- Exercise instructions: Return exactly the span of lines in the following data that opens with the line containing "(R134, R144). -/" and closes with the line containing "def State.nvsWriteAxis (s". Include nothing else.

=== Begin Enclosure ===

/-- The words of the source at these indices are read again, into the record. -/
def State.rereadAt (s : State) (src : Nat) : List Nat → List Word → List Word × State
  | [], ws => (ws, s)
  | k :: l, ws =>
    let (w, _, s1) := s.sramRead (src + 2 * k) .nvs
    s1.rereadAt src l (recordSet ws k w)

/-- The engine has read its source as far as word `k`: words changed since the WRITE began are taken as they are now. -/
def State.nvsReadTo (s : State) (k : Nat) : State :=
  match s.nvs.job with
  | .write slot head src len ws none got again =>
    let (ws', s) := s.rereadAt src (again.filter (fun i => decide (i < k))) ws
    s.modNvs (fun n => { n with
      job := .write slot head src len ws' none (max got k) (again.filter (fun i => decide (k ≤ i))) })
  | _ => s

/-- A word of the SRAM changes. Where it belongs to the source of a host WRITE, how far the engine has read is open (R150), and a
free value says it: a word that it has not reached is read again, as it is then. DESIGN CHOICE (log entry 97): the
errors of the first reading are reported where the WRITE starts. -/
def State.nvsCatch (s : State) (a : Nat) : State :=
  match s.nvs.job with
  | .write _ _ src len (_ :: _) none got _ =>
    if src ≤ a ∧ a < src + len ∧ got ≤ (a - src) / 2 then
      let (j, s) := s.draw (len / 2 - got + 1)
      let k := (a - src) / 2
      let s := s.nvsReadTo (got + j)
      if k < got + j then s
      else s.modNvs (fun n => { n with job := match n.job with
        | .write slot head src len ws o got again => .write slot head src len ws o got (again.filter (fun i => i != k) ++ [k])
        | job => job })
    else s
  | _ => s

/-- The rest of the source is read, for the record as the engine has written it. -/
def State.nvsReread (s : State) : State :=
  match s.nvs.job with
  | .write _ _ _ len (_ :: _) none _ (_ :: _) => s.nvsReadTo (len / 2)
  | _ => s

/-- A write of a master to the SRAM. -/
def State.sramStore (s : State) (a : Nat) (v : Word) : State := (s.nvsCatch a).sramWrite a v

/-- A write of WIN_DATA that finds room. -/
def State.winWrite (s : State) (v : Word) : State :=
  let a := s.winAddr
  if inSram a then ((s.nvsCatch a).modMem (fun m => { m with winBuf := m.winBuf ++ [(a, v)] })).winAdvance
  else (s.memEvent 2).winAdvance

/-- New upsets in the SRAM and in the store (R134, R144). -/
def State.upset (s : State) (ups : List (Nat × BitVec 22)) : State :=
  let ram := ups.filter (fun u => decide (u.1 < 0x80000))
  let s := ram.foldl (fun s u => s.nvsCatch (u.1 / 2 * 2)) s
  (s.modMem (fun m => { m with sramErr := disturb m.sramErr ram })).modNvs
    (fun n => { n with mramErr := disturb n.mramErr (ups.filter (fun u => decide (0x100000 ≤ u.1))) })

/-- WRITE, accepted. While the SRAM initialisation runs it waits (R150). -/
def State.nvsWriteNow (s : State) : State :=
  let head := [s.reg nvsPage 0x08, s.nvsFlags]
  let s := s.modNvs (fun n => { n with
    job := .write 0 head (s.wide nvsPage 0x0A).toNat (s.reg nvsPage 0x09).toNat [] none })
  if s.mem.init then s else s.nvsReadSource

/-- A WRITE that the device makes for an axis (R261). -/
def State.nvsWriteAxis (s : State) (n : Ax) (payload : List Word) : State :=
  let (slot, rec, s) := s.writeJob 2 n.val 0#16 payload
  s.modNvs (fun g => { g with job := .write slot [] 0 (2 * payload.length) rec (some n) })

/-- The COMMIT address of a slot, from the LENGTH stored in it (R149). -/
def State.commitAddr (s : State) (addr max : Nat) : List Nat × State :=
  let (w, _, s) := s.mramRead (addr + 8)
  let len := w.toNat
  (if len % 2 = 1 ∨ max < len then [] else [addr + 20 + len], s)

/-- INVALIDATE, accepted: the slot that is not current first (R149). -/
def State.nvsInvalidateNow (s : State) : State :=
  match slotMap s.nvsType s.nvsInst with
  | none => s
  | some m =>
    let (_, other, s) := s.currentRec s.nvsType s.nvsInst
    let (c1, s) := s.commitAddr other m.max
    let (c2, s) := s.commitAddr (if other = m.a then m.b else m.a) m.max
    s.modNvs (fun n => { n with job := .invalidate (c1 ++ c2) })

/-- QUERY (R147, R158): answered, it is a host command completed (DEDUCED, log entry 31). -/
def State.nvsQueryNow (s : State) : State :=
  let (cur, _, s) := s.currentRec s.nvsType s.nvsInst
  let (slot, seq, addr, len) := match cur, slotMap s.nvsType s.nvsInst with
    | some r, some m => (if r.addr = m.a then 1 else 2, r.seq, BitVec.ofNat 32 r.addr, r.len)
    | _, _ => (0, 0#32, 0#32, 0)
  ((((s.setReg nvsPage 0x0E (place slot 0)).setWide nvsPage 0x0F seq).setWide nvsPage 0x11 addr).setReg nvsPage 0x13
    (BitVec.ofNat 16 len)).nvsEvent 0

/-- NVS.CMD: refused with the lowest reason, or accepted with RESULT 0 (R150). -/
def State.nvsAccept (s : State) (op : Nat) (act : State → State) : State :=
  match s.nvsRefusal op with
  | some c => s.nvsRefuse c
  | none => act (s.setReg nvsPage 0x0D 0#16)

/-- COMMIT's last word is written: the record is current (R148). DESIGN CHOICE (log entry 106): until then a read of the slot shows its
old words. -/
def State.nvsWriteEnd (s : State) : State :=
  let s := s.nvsReread
  match s.nvs.job with
  | .write slot _ _ _ (w :: ws) o _ _ =>
    let s := (s.mramWrites slot (w :: ws)).modNvs (fun n => { n with job := .idle })
    let s := s.nvsEvent 0
    match o with
    | some n => (s.modAxis n (fun a => { a with char := { a.char with saving := false } })).event (axPage n) 15
    | none => s
  | _ => s

/-- Both words of COMMIT of each slot are cleared. -/
def State.clearCommits (s : State) : List Nat → State
  | [] => s
  | a :: l => ((s.mramWrite a 0#16).mramWrite (a + 2) 0#16).clearCommits l

/-- INVALIDATE ends. DESIGN CHOICE (log entry 106): until then a read shows the COMMIT fields as they were. -/
def State.nvsInvalidateEnd (s : State) : State :=
  match s.nvs.job with
  | .invalidate l => ((s.clearCommits l).modNvs (fun n => { n with job := .idle })).nvsEvent 0
  | _ => s

/-- How far an engine that is stopped within its work had come is open (R151, R156): a free number of words. DESIGN CHOICE (log entry
97): source words that have changed are read once more, and their errors counted, before it stops. -/
def State.nvsAbandon (s : State) : State :=
  let s := s.nvsReread
  match s.nvs.job with
  | .idle => s
  | .write slot _ _ _ ws o _ _ =>
    let (k, s) := if ws = [] then (0, s) else s.draw ws.length
    let s := (s.mramWrites slot (ws.take k)).modNvs (fun n => { n with job := .idle })
    match o with
    | some n => s.modAxis n (fun a => { a with char := { a.char with saving := false } })
    | none => s
  | .invalidate l =>
    let (k, s) := if l = [] then (0, s) else s.draw (2 * l.length)
    let s := s.clearCommits (l.take (k / 2))
    let s := if k % 2 = 1 then
        match l[k / 2]? with
        | some a => s.mramWrite a 0#16
        | none => s
      else s
    s.modNvs (fun n => { n with job := .idle })
  | .orphan slot ws =>
    let (k, s) := if ws = [] then (0, s) else s.draw ws.length
    (s.mramWrites slot (ws.take k)).modNvs (fun n => { n with job := .idle, orphanReq := decide (s.twin.orphan ≠ []) })

/-! ### Power-fail snapshot (R46, R47, R151, R152) -/

/-- The payload of type 4 (R152). DESIGN CHOICE (log entry 96): in STANDBY, where machine time is not kept and no axis moves, it
holds the machine time and the axis fields of the entry. -/
def State.snapPayload (s : State) : List Word :=
  let t := snapOf s.time.now
  let ax := fun (n : Ax) =>
    if s.hasAxis n then
      let p : Wide := BitVec.ofInt 32 (s.position n)
      [p.hi, p.lo, s.axisStatus n, place (s.ledger n).head 0, s.queueTag n]
    else [0#16, 0#16, 0#16, 0#16, 0#16]
  let enc := fun (e : Nat) =>
    let c : Wide := if s.hasEnc e then (s.enc e).count else 0#32
    [c.hi, c.lo]
  let v : Wide := if s.part.hasGate then Ramp.vact s.gate.chan else 0#32
  [t.sec.hi, t.sec.lo, t.ns.hi, t.ns.lo] ++ allAxes.flatMap ax ++ [0, 1, 2, 3].flatMap enc
    ++ [v.hi, v.lo, s.reg devPage 0x19, s.supplyStatus] ++ List.replicate 50 0#16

=== End Enclosure ===

- Response to this task:
/-- New upsets in the SRAM and in the store (R134, R144). -/
def State.upset (s : State) (ups : List (Nat × BitVec 22)) : State :=
  let ram := ups.filter (fun u => decide (u.1 < 0x80000))
  let s := ram.foldl (fun s u => s.nvsCatch (u.1 / 2 * 2)) s
  (s.modMem (fun m => { m with sramErr := disturb m.sramErr ram })).modNvs
    (fun n => { n with mramErr := disturb n.mramErr (ups.filter (fun u => decide (0x100000 ≤ u.1))) })

/-- WRITE, accepted. While the SRAM initialisation runs it waits (R150). -/
def State.nvsWriteNow (s : State) : State :=
  let head := [s.reg nvsPage 0x08, s.nvsFlags]
  let s := s.modNvs (fun n => { n with
    job := .write 0 head (s.wide nvsPage 0x0A).toNat (s.reg nvsPage 0x09).toNat [] none })
  if s.mem.init then s else s.nvsReadSource

/-- A WRITE that the device makes for an axis (R261). -/
def State.nvsWriteAxis (s : State) (n : Ax) (payload : List Word) : State :=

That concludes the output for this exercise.